__Task prompt__: Go through the entries below, tally each line that has the word "theorem", and give only the total.

** Opening Data for this task block **

theorem witness_completions : let r : PermitRecord := { place := 15, id := 255, sec := 23, holder := 65535, requested := 0 }
    (flying (.permitWrite r)).lst.inFlight = some (.permitWrite r) ∧ (flying (.permitErase 15)).lst.inFlight = some (.permitErase 15) ∧
    (flying (.templateWrite 255 [])).lst.inFlight = some (.templateWrite 255 []) ∧
    (flying (.responseWrite .operator 4 Response.empty)).lst.inFlight = some (.responseWrite .operator 4 Response.empty) ∧
    (flying (.indexWrite none (some 3))).lst.inFlight = some (.indexWrite none (some 3)) ∧ (∀ f, demo.lst.inFlight ≠ some f) ∧
    (let s := { flying (.commitPage 1) with lst.slots := [Slot.empty, { Slot.empty with state := .committing, pages := 2 }, Slot.empty, Slot.empty] }
     s.lst.inFlight = some (.commitPage 1) ∧ (s.slot? 1).map (fun x => decide (x.pagesDone + 1 < x.pages)) = some true) ∧
    (let s := { flying (.commitPage 3) with lst.slots := [Slot.empty, Slot.empty, Slot.empty, { Slot.empty with state := .committing, pages := 1 }] }
     s.lst.inFlight = some (.commitPage 3) ∧ (s.slot? 3).map (fun x => decide (x.pages ≤ x.pagesDone + 1)) = some true) :=
  ⟨rfl, rfl, rfl, rfl, rfl, nofun, ⟨rfl, rfl⟩, rfl, rfl⟩

theorem test_completions :
    (after (.templateWriteCompletion .done) (flying (.templateWrite 255 [.phrase 4095]))).ans.templates = [⟨255, [.phrase 4095], false⟩] ∧
    (after (.indexWriteCompletion .done) (flying (.indexWrite none (some 3)))).lst.storedScheduled = some 3 ∧
    (after (.permitEraseCompletion .failed) (flying (.permitErase 15))).lst.permits = [] := by decide +kernel

/-! ### Service regulation -/

/-- A POSITIONING train at the first platform, and a PENDING trip of the slot whose start is the boundary of being near enough. -/
def nearTrip (start : Nat) : State := { demo with srg.trips := [demoTripState 300 start .pending none] }

theorem witness_tripAssign :
    (due (.tripAssign 1 none none) (ask "1 TRIP_ASSIGN" surveyed) ∧ isPassenger surveyed.lmc.mode = false) ∧
    (due (.tripAssign 1 (some 0) (some 1)) (ask "1 TRIP_ASSIGN train=0 trip=1" demo) ∧ isPassenger demo.lmc.mode = true ∧
      ¬ given 1 999 (some 0)) ∧
    (due (.tripAssign 1 (some 999) (some 0)) (ask "1 TRIP_ASSIGN train=999 trip=0" demo) ∧ given 1 999 (some 999) ∧
      ¬ given 1 9999 (some 0)) ∧
    (due (.tripAssign 1 (some 1) (some 9999)) (ask "1 TRIP_ASSIGN train=1 trip=9999" demo) ∧ demo.train? 1 = none) ∧
    (due (.tripAssign 1 (some 118) (some 9999)) (ask "1 TRIP_ASSIGN train=118 trip=9999" demo) ∧ (demo.train? 118).isSome ∧
      demo.tripState? 9999 = none) ∧
    (due (.tripAssign 1 (some 999) (some 300)) (ask "1 TRIP_ASSIGN train=999 trip=300" demo) ∧
      demo.train? 999 = some (demoTrain 999 .lost 13)) ∧
    (due (.tripAssign 1 (some 118) (some 300)) (ask "1 TRIP_ASSIGN train=118 trip=300" (nearTrip 40601)) ∧
      (nearTrip 40601).nowOffset + 600 < (nearTrip 40601).offset 40601) ∧
    (due (.tripAssign 1 (some 118) (some 300)) (ask "1 TRIP_ASSIGN train=118 trip=300" (nearTrip 40600)) ∧
      (nearTrip 40600).offset 40600 ≤ (nearTrip 40600).nowOffset + 600 ∧ (nearTrip 40600).desc.platformOf? 10 = some 2 ∧
      (nearTrip 40600).firstPlatform? 300 = some 2) ∧
    (let s := ask "1 TRIP_ASSIGN train=118 trip=300" { nearTrip 40600 with trk.trains := [demoTrain 118 .positioning 12] }
     due (.tripAssign 1 (some 118) (some 300)) s ∧ s.desc.platformOf? 12 = some 4 ∧ s.firstPlatform? 300 ≠ some 4) := by
  simp only [given_iff]; decide +kernel

theorem test_tripAssign : let t := after (.tripAssign 1 (some 118) (some 300)) (ask "1 TRIP_ASSIGN train=118 trip=300" (nearTrip 40600))
    (t.train? 118).map (fun r => (r.state, r.trip)) = some (.inService, some 300) ∧ (t.tripState? 300).map (·.status) = some .running := by
  decide +kernel

theorem witness_tripCancel :
    (due (.tripCancel 1 (some 10000)) (ask "1 TRIP_CANCEL trip=10000" demo) ∧ ¬ given 1 9999 (some 10000)) ∧
    (due (.tripCancel 1 (some 9999)) (ask "1 TRIP_CANCEL trip=9999" demo) ∧ demo.tripState? 9999 = none) ∧
    (due (.tripCancel 1 (some 302)) (ask "1 TRIP_CANCEL trip=302" demo) ∧ demo.tripState? 302 = some (demoTripState 302 3 .done none)) ∧
    (due (.tripCancel 1 (some 300)) (ask "1 TRIP_CANCEL trip=300" demo) ∧
      demo.tripState? 300 = some (demoTripState 300 40600 .pending none)) ∧
    (due (.tripCancel 1 (some 301)) (ask "1 TRIP_CANCEL trip=301" demo) ∧
      demo.tripState? 301 = some (demoTripState 301 41000 .running (some 118))) := by simp only [given_iff]; decide +kernel

theorem witness_holds_trains :
    due (.holdTrain 1 (some 1000)) (ask "1 HOLD_TRAIN train=1000" demo) ∧
      due (.releaseTrain 1 (some 0)) (ask "1 RELEASE_TRAIN train=0" demo) ∧
    ¬ given 1 999 (some 1000) ∧ ¬ given 1 999 (some 0) ∧
    due (.holdTrain 1 (some 1)) (ask "1 HOLD_TRAIN train=1" demo) ∧ due (.releaseTrain 1 (some 1)) (ask "1 RELEASE_TRAIN train=1" demo) ∧
    demo.train? 1 = none ∧ demo.train? 999 ≠ none ∧
    due (.holdTrain 1 (some 999)) (ask "1 HOLD_TRAIN train=999" demo) ∧
    due (.releaseTrain 1 (some 999)) (ask "1 RELEASE_TRAIN train=999" demo) := by simp only [given_iff]; decide +kernel

theorem witness_holds_platforms :
    due (.holdPlatform 1 (some 64)) (ask "1 HOLD_PLATFORM platform=64" demo) ∧
    due (.releasePlatform 1 (some 64)) (ask "1 RELEASE_PLATFORM platform=64" demo) ∧ ¬ given 0 63 (some 64) ∧
    due (.holdPlatform 1 (some 63)) (ask "1 HOLD_PLATFORM platform=63" demo) ∧
    due (.releasePlatform 1 (some 0)) (ask "1 RELEASE_PLATFORM platform=0" demo) ∧ demo.plat? 63 = none ∧ demo.plat? 0 = none ∧
    demo.plat? 2 ≠ none ∧ due (.holdPlatform 1 (some 2)) (ask "1 HOLD_PLATFORM platform=2" demo) ∧
    due (.releasePlatform 1 (some 2)) (ask "1 RELEASE_PLATFORM platform=2" demo) := by simp only [given_iff]; decide +kernel

theorem test_holdPlatform :
    ((after (.holdPlatform 1 (some 2)) (ask "1 HOLD_PLATFORM platform=2" demo)).plat? 2).map (·.holds) = some [.operator] := by
  decide +kernel

theorem witness_regulationSet :
    due (.regulationSet 1 {}) (ask "1 REGULATION_SET" demo) ∧
    (due (.regulationSet 1 { set := some .peak, headway := some 59 }) (ask "1 REGULATION_SET set=PEAK target_headway=59" demo) ∧
      ¬ fits 60 900 (some 59)) ∧
    (due (.regulationSet 1 { set := some .peak, headway := some 900, tolerance := some 60, window := some 60 })
      (ask "1 REGULATION_SET set=PEAK target_headway=900 early_tolerance=60 start_window=60" demo) ∧ fits 60 900 (some 900) ∧
      fits 0 60 (some 60) ∧ fits 10 60 (some 60)) ∧
    due (.regulationSet 1 { set := some .offPeak, method := some .headway, headway := some 60, window := some 10 })
      (ask "1 REGULATION_SET set=OFF_PEAK method=HEADWAY target_headway=60 start_window=10" demo) := by
  simp only [fits_iff]; decide +kernel

theorem witness_delaySet :
    (due (.delaySet 1 (some 1801) (some 0)) (ask "1 DELAY_SET on-threshold=1801 off-threshold=0" demo) ∧ ¬ given 60 1800 (some 1801)) ∧
    (due (.delaySet 1 (some 1800) (some 601)) (ask "1 DELAY_SET on-threshold=1800 off-threshold=601" demo) ∧ ¬ given 0 600 (some 601)) ∧
    due (.delaySet 1 (some 60) (some 60)) (ask "1 DELAY_SET on-threshold=60 off-threshold=60" demo) ∧
    due (.delaySet 1 (some 60) (some 59)) (ask "1 DELAY_SET on-threshold=60 off-threshold=59" demo) ∧
    due (.delaySet 1 (some 1800) (some 600)) (ask "1 DELAY_SET on-threshold=1800 off-threshold=600" demo) := by
  simp only [given_iff]; decide +kernel

theorem witness_escalationSet :
    due (.escalationSet 1 none (some 30)) (ask "1 ESCALATION_SET period=30" demo) ∧
    (due (.escalationSet 1 (some .operator) (some 29)) (ask "1 ESCALATION_SET class=OPERATOR period=29" demo) ∧
      ¬ given 30 600 (some 29)) ∧
    due (.escalationSet 1 (some .operator) (some 30)) (ask "1 ESCALATION_SET class=OPERATOR period=30" demo) ∧
    due (.escalationSet 1 (some .trainStopped) (some 600)) (ask "1 ESCALATION_SET class=TRAIN_STOPPED period=600" demo) := by
  simp only [given_iff]; decide +kernel

theorem witness_learning :
    (due (.learnSet 1 (some 128) none none none) (ask "1 LEARN_SET segment=128" demo) ∧ ¬ given 0 127 (some 128)) ∧
    (due (.learnSet 1 (some 127) none (some 51) none) (ask "1 LEARN_SET segment=127 lower=51" demo) ∧ ¬ fits 0 50 (some 51)) ∧
    (due (.learnSet 1 (some 127) none (some 50) (some 51)) (ask "1 LEARN_SET segment=127 lower=50 upper=51" demo) ∧
      fits 0 50 (some 50) ∧ ¬ fits 0 50 (some 51)) ∧
    (due (.learnSet 1 (some 127) none none none) (ask "1 LEARN_SET segment=127" demo) ∧ demo.desc.segment? 127 = none) ∧
    (due (.learnSet 1 (some 10) (some .adapt) (some 0) (some 50)) (ask "1 LEARN_SET segment=10 filter=ADAPT lower=0 upper=50" demo) ∧
      demo.desc.segment? 10 ≠ none) ∧
    due (.learnReset 1 none) (ask "1 LEARN_RESET" demo) ∧ due (.learnReset 1 (some .all)) (ask "1 LEARN_RESET segment=ALL" demo) ∧
    due (.learnReset 1 (some (.one 128))) (ask "1 LEARN_RESET segment=128" demo) ∧
    due (.learnReset 1 (some (.one 127))) (ask "1 LEARN_RESET segment=127" demo) ∧
    due (.learnReset 1 (some (.one 10))) (ask "1 LEARN_RESET segment=10" demo) := by simp only [given_iff, fits_iff]; decide +kernel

** Closing Data for this task block **

__Expected answer__: 12